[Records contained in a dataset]
-- ==== Sys2Proof/Machine/Marks.lean ====
section
/-! DEFINITION. STAGE_MARK, CLEAR_MARKS and READ_MARKS (Chapter 6). The checks of marks at COMMIT are in
Staging.lean, their firing is in Runs.lean. -/

namespace Sys2Proof.Machine

def stageMarkForm : CommandForm := (CommandForm.channelled 0x28#8 2).withModifier 7#9

/-- The list with a record at index i replaced, or appended when i is its length (R108); none beyond. -/
def putMark (i : Nat) (m : Mark) (marks : List Mark) : Option (List Mark) :=
  if i < marks.length then some (marks.set i m)
  else if i = marks.length then some (marks ++ [m])
  else none

/-- The staged set with the record of a STAGE_MARK body at index i. -/
def withMarkWords (i : Nat) (w0 w1 : Word) (c : ChannelConfig) : Option ChannelConfig :=
  match decodeMark w0 w1 with
  | some m => (putMark i m c.marks).map fun marks => { c with marks := marks }
  | none => none

/-- STAGE_MARK (R108). -/
def execStageMark (s : State) : Host.Outcome State Fault Refusal :=
  .next (s.command stageMarkForm fun m t =>
    t.stage m.channelNumber (withMarkWords (headModifier m.head).toNat (m.word 0) (m.word 1)))

def clearMarksForm : CommandForm := .channelled 0x29#8 0

/-- CLEAR_MARKS (R109). -/
def execClearMarks (s : State) : Host.Outcome State Fault Refusal :=
  .next (s.command clearMarksForm fun m t => t.stage m.channelNumber fun c => some { c with marks := [] })

def readMarksForm : CommandForm := (CommandForm.channelled 0x2A#8 0).withModifier 0xF#9

/-- Bits 3..1 of the modifier: the first index (R110). -/
def Message.firstMark (m : Message) : Nat := ((headModifier m.head).extractLsb' 1 3).toNat

/-- The body of the READ_MARKS reply: up to three records from index f on, with the armed marks when the
active set is selected (R110). -/
def Channel.readMarksBody (c : Channel) (m : Message) : List Word :=
  let marks := (c.selectedSet m).marks
  let found := (marks.drop m.firstMark).take 3
  (placeNat 0 marks.length ||| placeNat 4 m.firstMark ||| placeNat 8 found.length
      ||| (if (headModifier m.head).getLsbD 0 then place 16 c.arming.bits else 0#32))
    :: found.flatMap Mark.words

/-- READ_MARKS (R110), refused for a LENT channel (R76). -/
def execReadMarks (s : State) : Host.Outcome State Fault Refusal :=
  .next (s.command readMarksForm fun m t =>
    if (t.chan m.channelNumber).state = .lent then refuse .wrongState t
    else answer (fun u => (u.chan m.channelNumber).readMarksBody m) t)

end Sys2Proof.Machine
end

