-- ==== Sys2Proof/Machine/Events.lean ====
section
/-! DEFINITION. The occurrences of an instant, category by category (R32). Each takes place only when it is
due: a candidate has been held for its filter time, a timer is at zero and is not held by a freeze. A row
for an occurrence that is not due changes nothing (log entries 1 and 15). -/

namespace Sys2Proof.Machine

/-! ### Category 1: trip causes asserting (R149, R161, R164, R171) -/

/-- TRIP_IN asserts now: it owes its assertion, or its candidate is due and is at the active level. -/
def State.tripInAsserts (s : State) : Bool :=
  s.safety.tripIn.owed
    || (s.safety.tripIn.input.due safetyFilterTime && (s.safety.tripIn.input.filtered != s.trip.config.tripInActiveHigh))

/-- A safety input takes its assertion. -/
def SafetyInput.assert (i : SafetyInput) : SafetyInput := if i.owed then { i with owed := false } else { i with input := i.input.accept }

/-- R164 for a cause of a safety input, whose condition the state already shows. -/
def State.causeAsserts (s : State) (source : LedgerSource) (kind : LedgerKind) (present enabled : Bool) (trip : TripSource) : State :=
  (s.faultOccurrence source kind present).withdrawIf enabled trip

/-- TRIP_IN_ASSERT (R161, R164). -/
def execTripInAssert (s : State) : Host.Outcome State Fault Refusal :=
  .next (if s.tripInAsserts then
      let t := s.withSafety { s.safety with tripIn := s.safety.tripIn.assert }
      t.causeAsserts .tripIn .tripInput t.tripInPresent t.trip.config.tripInEnable .tripIn
    else s)

/-- OVLb asserts now, active HIGH. -/
def State.overloadAsserts (s : State) (b : Fin 3) : Bool :=
  s.safety.ovl[b].owed || (s.safety.ovl[b].input.due safetyFilterTime && !s.safety.ovl[b].input.filtered)

/-- OVERLOAD_ASSERT: the bank is shut, then R164 (R149). -/
def execOverloadAssert (b : Fin 3) (s : State) : Host.Outcome State Fault Refusal :=
  .next (if s.overloadAsserts b then
      ((s.withSafety { s.safety with ovl := s.safety.ovl.set b s.safety.ovl[b].assert }).setShut b true).causeAsserts
        (.bank b) .overload true s.trip.config.overloadEnable (.overload b)
    else s)

/-- SUPPLY_OK asserts now, active LOW. -/
def State.supplyAsserts (s : State) : Bool :=
  s.safety.supplyOk.owed || (s.safety.supplyOk.input.due safetyFilterTime && s.safety.supplyOk.input.filtered)

/-- SUPPLY_LOSS (R171). -/
def execSupplyLoss (s : State) : Host.Outcome State Fault Refusal :=
  .next (if s.supplyAsserts then
      (s.withSafety { s.safety with supplyOk := s.safety.supplyOk.assert }).causeAsserts
        .supply .supplyLoss true s.trip.config.supplyEnable .supply
    else s)

/-! ### Category 2: timer expiries (R141, R144, R97, R170) -/

/-- PULSE_END (R141). -/
def execPulseEnd (n : Fin 12) (s : State) : Host.Outcome State Fault Refusal :=
  .next (if (s.line n).pulseLeft = some 0 then s.setLogical n false none else s)

/-- GAP_END (R144). -/
def execGapEnd (j : Fin 6) (s : State) : Host.Outcome State Fault Refusal :=
  .next (if (s.pair j).gapLeft = some 0 then s.cancelGap j else s)

/-- The stall timer of a channel that is not frozen is at zero (R97). -/
def State.stallDue (s : State) (k : Fin 6) : Bool := ((s.chan k).stallLeft == some 0) && !s.frozen k

/-- STALL_EXPIRY (R97, R99). -/
def execStallExpiry (k : Fin 6) (s : State) : Host.Outcome State Fault Refusal :=
  .next (if s.stallDue k then s.channelFault k .stall else s)

/-- WATCH_EXPIRY (R170). -/
def execWatchExpiry (s : State) : Host.Outcome State Fault Refusal :=
  .next (if s.trip.watchLeft = some 0 then
      (s.withTrip { s.trip with watchLeft := none, hostLost := true }).causeAsserts
        .host .hostLost true (s.trip.config.hostLoss == .trip) .hostLost
    else s)

/-! ### Category 3: count steps (R38, R40) -/

/-- A count-input candidate is due: it has been held for its filter time, and it has not restarted within the
instant in progress (R38, R39). -/
def State.countDue (s : State) (p : Fin 12) : Bool :=
  (s.countPin p).due (countFilterTime (s.countFilterOf p)) && !s.inputs.restarted.getLsbD p.val

/-- The front end with the named candidates that are due accepted together. -/
def State.acceptCounts (s : State) (pins : BitVec 12) : FrontEnd :=
  { s.inputs with
    count := tabulate12 fun p => if pins.getLsbD p.val && s.countDue p then (s.countPin p).accept else s.countPin p }

/-- COUNT_FILTER_ACCEPT: the filtered levels change together, then the steps are taken, channel 0 to
channel 5 (R32, R38). -/
def execCountFilterAccept (pins : BitVec 12) (s : State) : Host.Outcome State Fault Refusal :=
  .next (channelNumbers.foldl (State.takeSteps s.inputs (s.acceptCounts pins)) (s.withInputs (s.acceptCounts pins)))

/-! ### Category 4: term edges (R49, R52) -/

def State.dinDue (s : State) (n : Fin 8) : Bool := (s.dinPin n).input.due (dinFilterTime (s.dinPin n).code)

/-- The front end with the named DIN candidates that are due applied together. -/
def State.acceptDins (s : State) (pins : BitVec 8) : FrontEnd :=
  { s.inputs with
    din := tabulate8 fun n =>
      if pins.getLsbD n.val && s.dinDue n then { s.dinPin n with input := (s.dinPin n).input.accept } else s.dinPin n }

/-- DIN_FILTER_ACCEPT: the DIN levels change together, then every channel is evaluated, channel 0 to
channel 5 (R32, R49, R52). With no candidate due there is no DIN change and no evaluation. -/
def execDinFilterAccept (pins : BitVec 8) (s : State) : Host.Outcome State Fault Refusal :=
  .next (if dinNumbers.any (fun n => pins.getLsbD n.val && s.dinDue n) then
      channelNumbers.foldl (State.evaluateChannel s.inputs) (s.withInputs (s.acceptDins pins))
    else s)

/-! ### Category 5: window ends (R134) -/

/-- The window timer of a channel that counts and is not frozen is at zero. -/
def State.windowDue (s : State) (k : Fin 6) : Option WindowLength :=
  match (s.chan k).windowLeft with
  | some w => if w.left = 0 ∧ (s.chan k).state.counts = true ∧ s.frozen k = false then some w.length else none
  | none => none

/-- WINDOW_END (R134). -/
def execWindowEnd (k : Fin 6) (s : State) : Host.Outcome State Fault Refusal :=
  .next (match s.windowDue k with
    | some length => s.windowEnd k length
    | none => s)

/-! ### Category 6: trip causes releasing (R161, R165) -/

def State.tripInReleases (s : State) : Bool :=
  !s.safety.tripIn.owed && s.safety.tripIn.input.due safetyFilterTime
    && (s.safety.tripIn.input.filtered == s.trip.config.tripInActiveHigh)

/-- A safety input takes its release. -/
def SafetyInput.release (i : SafetyInput) : SafetyInput := { i with input := i.input.accept }

/-- TRIP_IN_RELEASE (R161, R165). -/
def execTripInRelease (s : State) : Host.Outcome State Fault Refusal :=
  .next (if s.tripInReleases then
      (s.withSafety { s.safety with tripIn := s.safety.tripIn.release }).setCondition .tripIn .tripInput false
    else s)

def State.overloadReleases (s : State) (b : Fin 3) : Bool :=
  !s.safety.ovl[b].owed && s.safety.ovl[b].input.due safetyFilterTime && s.safety.ovl[b].input.filtered

/-- OVERLOAD_RELEASE: the record turns STANDING, the bank stays shut (R149, R165). -/
def execOverloadRelease (b : Fin 3) (s : State) : Host.Outcome State Fault Refusal :=
  .next (if s.overloadReleases b then
      (s.withSafety { s.safety with ovl := s.safety.ovl.set b s.safety.ovl[b].release }).setCondition (.bank b) .overload false
    else s)

def State.supplyReleases (s : State) : Bool :=
  !s.safety.supplyOk.owed && s.safety.supplyOk.input.due safetyFilterTime && !s.safety.supplyOk.input.filtered

/-- SUPPLY_RETURN (R151, R165, R171). -/
def execSupplyReturn (s : State) : Host.Outcome State Fault Refusal :=
  .next (if s.supplyReleases then
      (s.withSafety { s.safety with supplyOk := s.safety.supplyOk.release }).setCondition .supply .supplyLoss false
    else s)

end Sys2Proof.Machine
end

INSTRUCTIONS TO FOLLOW —
Out of the data above, transcribe exactly and only the lines starting with the line that has "t.causeAsserts .tripIn .tripInput" and going on through the line that has "def execOverloadAssert (b", both included.

PROBLEM SOLUTION —
      t.causeAsserts .tripIn .tripInput t.tripInPresent t.trip.config.tripInEnable .tripIn
    else s)

/-- OVLb asserts now, active HIGH. -/
def State.overloadAsserts (s : State) (b : Fin 3) : Bool :=
  s.safety.ovl[b].owed || (s.safety.ovl[b].input.due safetyFilterTime && !s.safety.ovl[b].input.filtered)

/-- OVERLOAD_ASSERT: the bank is shut, then R164 (R149). -/
def execOverloadAssert (b : Fin 3) (s : State) : Host.Outcome State Fault Refusal :=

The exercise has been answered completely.